Поезд несколько раз останавливался, с великими усилиями преодолевая подъем. Наконец он втащился на высоту около восьми тысяч футов, и теперь начался плавный спуск. Прежде чем они достигнут Лхасы и смогут отдохнуть, им предстоит проехать еще восемьсот миль. Чарльзу этот маршрут был хорошо знаком. По его расчетам, от Ладакха до Лхасы они должны были добраться дня за два, однако на самом деле на это у них ушло трое суток.
В Лхасу они приехали совершенно измученные. Уже было проделано две трети пути до Шанхая, но именно на этом этапе у всякого путешественника возникает чувство, будто он никогда не достигнет цели. Гостиница, где всегда останавливался Чарльз и куда он привез сейчас Одри, прилепилась на вершине горы.
Куда ни кинешь взгляд, везде бродят в оранжевых одеяниях монахи, некоторые из них поют.
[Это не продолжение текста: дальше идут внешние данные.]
-- ==== Sys2Proof/Laws/KeptSlots.lean ====
section
/-!
SUPPORT. What the operations of Machine/Slots.lean keep (Laws/Kept.lean).
-/

namespace Sys2Proof.Machine

theorem State.showSlot_kept {cq : List Instr} (s : Machine.State) (n : ℕ) (k : ℕ) (h_s : Kept cq s) :
    Kept cq (State.showSlot s n k) := by
  unfold State.showSlot
  repeat' first
    | with_reducible assumption
    | with_reducible apply State.wv_kept

theorem State.rejected_kept {cq : List Instr} (s : Machine.State) (n : ℕ) (h_s : Kept cq s) :
    Kept cq (State.rejected s n) := by
  unfold State.rejected
  repeat' first
    | with_reducible assumption
    | with_reducible apply State.raise_kept
    | with_reducible apply State.bump_kept

theorem State.acmd_kept {cq : List Instr} (s : Machine.State) (n : ℕ) (code : ℕ) (f : Machine.State →
    Machine.State) (h_s : Kept cq s) (h_f : ∀ (y0 : Machine.State), Kept cq y0 → Kept cq (f y0)) :
    Kept cq (State.acmd s n code f) := by
  unfold State.acmd
  repeat' first
    | with_reducible assumption
    | with_reducible apply State.post_kept
    | with_reducible apply State.begin__kept
    | with_reducible apply State.rejected_kept
    | with_reducible apply h_f
    | with_reducible apply kept_ite

theorem State.alloc_kept {cq : List Instr} (s : Machine.State) (n : ℕ) (tid : BitVec 18) (h_s : Kept cq s) :
    Kept cq (State.alloc s n tid) := by
  unfold State.alloc
  repeat' first
    | with_reducible assumption
    | with_reducible apply State.acmd_kept
    | with_reducible apply State.writeHome_kept
    | with_reducible apply State.setSlot_kept
    | with_reducible apply State.showSlot_kept
    | with_reducible apply State.unitWrite_kept
    | simp only [kept_mk_iff]
    | intro _
    | split

theorem execAlloc_kept {cq : List Instr} (cl : Fin 32) (tid : BitVec 18) (s : Machine.State) (h_s : Kept cq s) :
    ResultKept cq (execAlloc cl tid s) := by
  unfold execAlloc
  repeat' first
    | with_reducible assumption
    | with_reducible apply hostCmd_kept
    | with_reducible apply State.alloc_kept
    | intro _

theorem State.freeSlot_kept {cq : List Instr} (s : Machine.State) (n : ℕ) (k : ℕ) (h_s : Kept cq s) :
    Kept cq (State.freeSlot s n k) := by
  unfold State.freeSlot
  repeat' first
    | with_reducible assumption
    | with_reducible apply State.acmd_kept
    | with_reducible apply State.clsSupersede_kept
    | with_reducible apply State.showSlot_kept
    | with_reducible apply State.clearSlot_kept
    | with_reducible apply State.dropPeriodic_kept
    | with_reducible apply State.writeHome_kept
    | simp only [kept_mk_iff]
    | intro _
    | extract_lets
    | split

theorem execFree_kept {cq : List Instr} (cl : Fin 32) (slot : BitVec 13) (s : Machine.State) (h_s : Kept cq s) :
    ResultKept cq (execFree cl slot s) := by
  unfold execFree
  repeat' first
    | with_reducible assumption
    | with_reducible apply hostCmd_kept
    | with_reducible apply State.freeSlot_kept
    | intro _

theorem State.query_kept {cq : List Instr} (s : Machine.State) (n : ℕ) (tid : BitVec 18) (h_s : Kept cq s) :
    Kept cq (State.query s n tid) := by
  unfold State.query
  repeat' first
    | with_reducible assumption
    | with_reducible apply State.acmd_kept
    | with_reducible apply State.showSlot_kept
    | with_reducible exact id
    | intro _
    | split

theorem execQuery_kept {cq : List Instr} (cl : Fin 32) (tid : BitVec 18) (s : Machine.State) (h_s : Kept cq s) :
    ResultKept cq (execQuery cl tid s) := by
  unfold execQuery
  repeat' first
    | with_reducible assumption
    | with_reducible apply hostCmd_kept
    | with_reducible apply State.query_kept
    | intro _

theorem State.dropAdjusts_kept {cq : List Instr} (s : Machine.State) (n : ℕ) (k : ℕ) (h_s : Kept cq s) :
    Kept cq (State.dropAdjusts s n k) := by
  unfold State.dropAdjusts
  repeat' first
    | with_reducible assumption
    | with_reducible apply State.raise_kept
    | with_reducible apply State.bumpBy_kept
    | with_reducible apply State.setSlot_kept
    | with_reducible apply kept_ite

theorem State.supersede_kept {cq : List Instr} (s : Machine.State) (n : ℕ) (k : ℕ) (h_s : Kept cq s) :
    Kept cq (State.supersede s n k) := by
  unfold State.supersede
  repeat' first
    | with_reducible assumption
    | with_reducible apply State.clsSupersede_kept
    | with_reducible apply State.bump_kept
    | with_reducible apply kept_ite
    | split

theorem State.armPeriodic_kept {cq : List Instr} (s : Machine.State) (n : ℕ) (k : ℕ) (due : ℕ) (h_s : Kept cq s)
    : Kept cq (State.armPeriodic s n k due) := by
  unfold State.armPeriodic
  repeat' first
    | with_reducible assumption
    | with_reducible apply State.setCluster_kept
    | simp only [kept_mk_iff]
    | split

theorem State.acceptCommit_kept {cq : List Instr} (s : Machine.State) (n : ℕ) (k : ℕ) (keep : Bool) (staged :
    Bool) (buf : ℕ) (version : BitVec 16) (h_s : Kept cq s) :
    Kept cq (State.acceptCommit s n k keep staged buf version) := by
  unfold State.acceptCommit
  repeat' first
    | with_reducible assumption
    | with_reducible apply State.bump_kept
    | with_reducible apply State.dropAdjusts_kept
    | with_reducible apply State.supersede_kept
    | with_reducible apply State.setSlot_kept
    | with_reducible apply State.settleSlots_kept
    | with_reducible apply State.armPeriodic_kept
    | with_reducible apply kept_ite

theorem State.doorbell_kept {cq : List Instr} (s : Machine.State) (n : ℕ) (k : ℕ) (version : BitVec 16) (code :
    ℕ) (f : Machine.State → Machine.State) (h_s : Kept cq s) (h_f : ∀ (y0 : Machine.State), Kept cq y0 → Kept cq
    (f y0)) : Kept cq (State.doorbell s n k version code f) := by
  unfold State.doorbell
  repeat' first
    | with_reducible assumption
    | with_reducible apply State.wv_kept
    | with_reducible apply State.begin__kept
    | with_reducible apply State.post_kept
    | with_reducible apply State.rejected_kept
    | with_reducible apply h_f
    | with_reducible apply kept_ite

theorem State.commit_kept {cq : List Instr} (s : Machine.State) (n : ℕ) (k : ℕ) (keep : Bool) (staged : Bool)
    (buf : ℕ) (version : BitVec 16) (h_s : Kept cq s) :
    Kept cq (State.commit s n k keep staged buf version) := by
  unfold State.commit
  repeat' first
    | with_reducible assumption
    | with_reducible apply State.doorbell_kept
    | with_reducible apply State.acceptCommit_kept
    | intro _

theorem execCommit_kept {cq : List Instr} (cl : Fin 32) (slot : BitVec 13) (keep : Bool) (staged : Bool) (buf :
    BitVec 6) (version : BitVec 16) (s : Machine.State) (h_s : Kept cq s) :
    ResultKept cq (execCommit cl slot keep staged buf version s) := by
  unfold execCommit
  repeat' first
    | with_reducible assumption
    | with_reducible apply hostCmd_kept
    | with_reducible apply State.commit_kept
    | intro _

theorem State.acceptDelete_kept {cq : List Instr} (s : Machine.State) (n : ℕ) (k : ℕ) (h_s : Kept cq s) :
    Kept cq (State.acceptDelete s n k) := by
  unfold State.acceptDelete
  repeat' first
    | with_reducible assumption
    | with_reducible apply State.dropAdjusts_kept
    | with_reducible apply State.supersede_kept
    | with_reducible apply State.settleSlots_kept
    | with_reducible apply State.setSlot_kept

theorem State.delete_kept {cq : List Instr} (s : Machine.State) (n : ℕ) (k : ℕ) (version : BitVec 16) (h_s :
    Kept cq s) : Kept cq (State.delete s n k version) := by
  unfold State.delete
  repeat' first
    | with_reducible assumption
    | with_reducible apply State.doorbell_kept
    | with_reducible apply State.acceptDelete_kept
    | intro _

theorem execDelete_kept {cq : List Instr} (cl : Fin 32) (slot : BitVec 13) (version : BitVec 16) (s :
    Machine.State) (h_s : Kept cq s) : ResultKept cq (execDelete cl slot version s) := by
  unfold execDelete
  repeat' first
    | with_reducible assumption
    | with_reducible apply hostCmd_kept
    | with_reducible apply State.delete_kept
    | intro _

theorem State.badDoorbell_kept {cq : List Instr} (s : Machine.State) (n : ℕ) (k : ℕ) (version : BitVec 16) (h_s
    : Kept cq s) : Kept cq (State.badDoorbell s n k version) := by
  unfold State.badDoorbell
  repeat' first
    | with_reducible assumption
    | with_reducible apply State.doorbell_kept
    | with_reducible exact id
    | intro _

theorem State.switchPlay_kept {cq : List Instr} (s : Machine.State) (n : ℕ) (tid : BitVec 18) (c : List Byte)
    (load : Bool) (at_ : ℕ) (h_s : Kept cq s) : Kept cq (State.switchPlay s n tid c load at_) := by
  unfold State.switchPlay
  repeat' first
    | with_reducible assumption
    | with_reducible apply State.dropPlay_kept
    | with_reducible apply State.draw_kept
    | with_reducible apply State.setPlay_kept
    | with_reducible apply State.owe_kept
    | with_reducible apply kept_ite

theorem State.clearAreas_kept {cq : List Instr} (s : Machine.State) (c : List Byte) (h_s : Kept cq s) :
    Kept cq (State.clearAreas s c) := by
  unfold State.clearAreas
  repeat' first
    | with_reducible assumption
    | simp only [kept_mk_iff]
    | with_reducible apply kept_areas
    | with_reducible exact swf_filter _ _ _

theorem State.freshAreas_kept {cq : List Instr} (s : Machine.State) (old : List Byte) (new : List Byte) (h_s :
    Kept cq s) : Kept cq (State.freshAreas s old new) := by
  unfold State.freshAreas
  repeat' first
    | with_reducible assumption
    | with_reducible apply State.setArea_kept
    | with_reducible refine each_kept _ _ (fun _ _ _ => ?_) ?_

theorem State.primeGens_kept {cq : List Instr} (s : Machine.State) (c : List Byte) (h_s : Kept cq s) :
    Kept cq (State.primeGens s c) := by
  unfold State.primeGens
  repeat' first
    | with_reducible assumption
    | with_reducible apply State.setArea_kept
    | with_reducible apply kept_ite
    | with_reducible refine each_kept _ _ (fun _ _ _ => ?_) ?_

theorem State.setVde_kept {cq : List Instr} (s : Machine.State) (a : ℕ) (v : VdeSt) (h_s : Kept cq s) :
    Kept cq (State.setVde s a v) := by
  unfold State.setVde
  repeat' first
    | with_reducible assumption
    | with_reducible apply State.setArea_kept

theorem State.primeVde_kept {cq : List Instr} (s : Machine.State) (n : ℕ) (was : List (ℕ × ℕ)) (c : List Byte)
    (h_s : Kept cq s) : Kept cq (State.primeVde s n was c) := by
  unfold State.primeVde
  repeat' first
    | with_reducible assumption
    | with_reducible apply State.writeLe_kept
    | with_reducible apply State.setArea_kept
    | with_reducible apply kept_ite
    | with_reducible refine each_kept _ _ (fun _ _ _ => ?_) ?_

theorem State.switchVat_kept {cq : List Instr} (s : Machine.State) (n : ℕ) (c : List Byte) (anew : Bool) (h_s :
    Kept cq s) : Kept cq (State.switchVat s n c anew) := by
  unfold State.switchVat
  repeat' first
    | with_reducible assumption
    | with_reducible apply State.setVat_kept
    | with_reducible apply kept_ite
    | simp only [kept_mk_iff]
    | split

theorem State.writeSlot_kept {cq : List Instr} (s : Machine.State) (n : ℕ) (k : ℕ) (c : List Byte) (inPlace :
    Bool) (load : Bool) (h_s : Kept cq s) : Kept cq (State.writeSlot s n k c inPlace load) := by
  unfold State.writeSlot
  repeat' first
    | with_reducible assumption
    | with_reducible apply State.write_kept
    | with_reducible apply State.poisonWord_kept
    | with_reducible refine each_kept _ _ (fun _ _ _ => ?_) ?_

theorem State.switchVersion_kept {cq : List Instr} (s : Machine.State) (n : ℕ) (k : ℕ) (q : Commit) (h_s : Kept
    cq s) : Kept cq (State.switchVersion s n k q) := by
  unfold State.switchVersion
  repeat' first
    | with_reducible assumption
    | with_reducible apply State.writeSlot_kept
    | with_reducible apply State.setSlot_kept
    | with_reducible apply State.switchVat_kept
    | with_reducible apply State.primeVde_kept
    | with_reducible apply State.primeGens_kept
    | with_reducible apply State.clearAreas_kept
    | with_reducible apply State.freshAreas_kept
    | with_reducible apply State.dropPeriodic_kept
    | with_reducible apply State.armPeriodic_kept
    | with_reducible apply State.srtpRekey_kept
    | with_reducible apply State.bump_kept
    | with_reducible apply State.switchPlay_kept
    | with_reducible apply State.settleSlots_kept
    | with_reducible apply State.writeHome_kept
    | with_reducible apply State.clsSwitch_kept
    | with_reducible apply kept_ite

theorem State.switchDelete_kept {cq : List Instr} (s : Machine.State) (n : ℕ) (k : ℕ) (h_s : Kept cq s) :
    Kept cq (State.switchDelete s n k) := by
  unfold State.switchDelete
  repeat' first
    | with_reducible assumption
    | with_reducible apply State.dropPeriodic_kept
    | with_reducible apply State.setSlot_kept
    | with_reducible apply State.reap_kept
    | with_reducible apply State.setPlay_kept

theorem State.goIdle_kept {cq : List Instr} (s : Machine.State) (n : ℕ) (k : ℕ) (h_s : Kept cq s) :
    Kept cq (State.goIdle s n k) := by
  unfold State.goIdle
  repeat' first
    | with_reducible assumption
    | with_reducible apply State.setSlot_kept
    | with_reducible apply State.wv_kept
    | with_reducible apply State.raise_kept
    | with_reducible apply kept_ite

theorem State.applyAdjust_kept {cq : List Instr} (s : Machine.State) (n : ℕ) (k : ℕ) (a : Adjust) (h_s : Kept cq
    s) : Kept cq (State.applyAdjust s n k a) := by
  unfold State.applyAdjust
  repeat' first
    | with_reducible assumption
    | with_reducible apply State.goIdle_kept
    | with_reducible apply State.bump_kept
    | with_reducible apply State.write_kept
    | with_reducible apply State.setPlay_kept
    | with_reducible apply State.owe_kept
    | with_reducible apply kept_ite

theorem State.versionSwitch_kept {cq : List Instr} (s : Machine.State) (n : ℕ) (k : ℕ) (h_s : Kept cq s) :
    Kept cq (State.versionSwitch s n k) := by
  unfold State.versionSwitch
  repeat' first
    | with_reducible assumption
    | with_reducible apply State.switchDelete_kept
    | with_reducible apply State.switchVersion_kept
    | with_reducible apply State.setSlot_kept
    | with_reducible apply State.applyAdjust_kept
    | with_reducible apply kept_ite
    | with_reducible refine each_kept _ _ (fun _ _ _ => ?_) ?_
    | extract_lets
    | split

theorem execVersionSwitch_kept {cq : List Instr} (cl : Fin 32) (slot : BitVec 13) (s : Machine.State) (h_s :
    Kept cq s) : ResultKept cq (execVersionSwitch cl slot s) := by
  unfold execVersionSwitch
  repeat' first
    | with_reducible assumption
    | with_reducible apply State.versionSwitch_kept
    | with_reducible apply resultKept_next

theorem State.adjust_kept {cq : List Instr} (s : Machine.State) (n : ℕ) (k : ℕ) (base : BitVec 16) (area : List
    Word) (h_s : Kept cq s) : Kept cq (State.adjust s n k base area) := by
  unfold State.adjust
  repeat' first
    | with_reducible assumption
    | with_reducible apply State.raise_kept
    | with_reducible apply State.bump_kept
    | with_reducible apply State.setSlot_kept
    | with_reducible apply kept_ite

theorem State.metricsEnd_kept {cq : List Instr} (s : Machine.State) (n : ℕ) (k : ℕ) (h_s : Kept cq s) :
    Kept cq (State.metricsEnd s n k) := by
  unfold State.metricsEnd
  repeat' first
    | with_reducible assumption
    | with_reducible apply State.draw_kept
    | with_reducible apply State.write_kept
    | with_reducible apply State.writeLe_kept
    | with_reducible apply State.setSlot_kept
    | with_reducible apply State.setPlay_kept
    | with_reducible apply kept_ite

theorem execMetricsIntervalEnd_kept {cq : List Instr} (cl : Fin 32) (slot : BitVec 13) (s : Machine.State) (h_s
    : Kept cq s) : ResultKept cq (execMetricsIntervalEnd cl slot s) := by
  unfold execMetricsIntervalEnd
  repeat' first
    | with_reducible assumption
    | with_reducible apply State.metricsEnd_kept
    | with_reducible apply resultKept_next

end Sys2Proof.Machine
end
Здесь чувствуешь себя ближе к Богу, и трудно представить, что где-то бесконечно далеко существует совсем другой мир. Душа невольно обретает здесь некий мистический опыт. Одри долго-долго стояла у окна и думала об отце. Интересно, бывал ли он в этих краях… Потом они с Чарльзом пообедали при свечах рисом и бобовой похлебкой с мясом. Одри вполне утолила голод, однако ее мучило любопытство — и, как оказалось, не напрасно! Чем же их все-таки накормили? Когда выяснилось, что маленькие кусочки, которые плавали в супе, были на самом деле мясом змеи, Одри скорчила гримасу и рухнула на постель, чем ужасно насмешила Чарльза.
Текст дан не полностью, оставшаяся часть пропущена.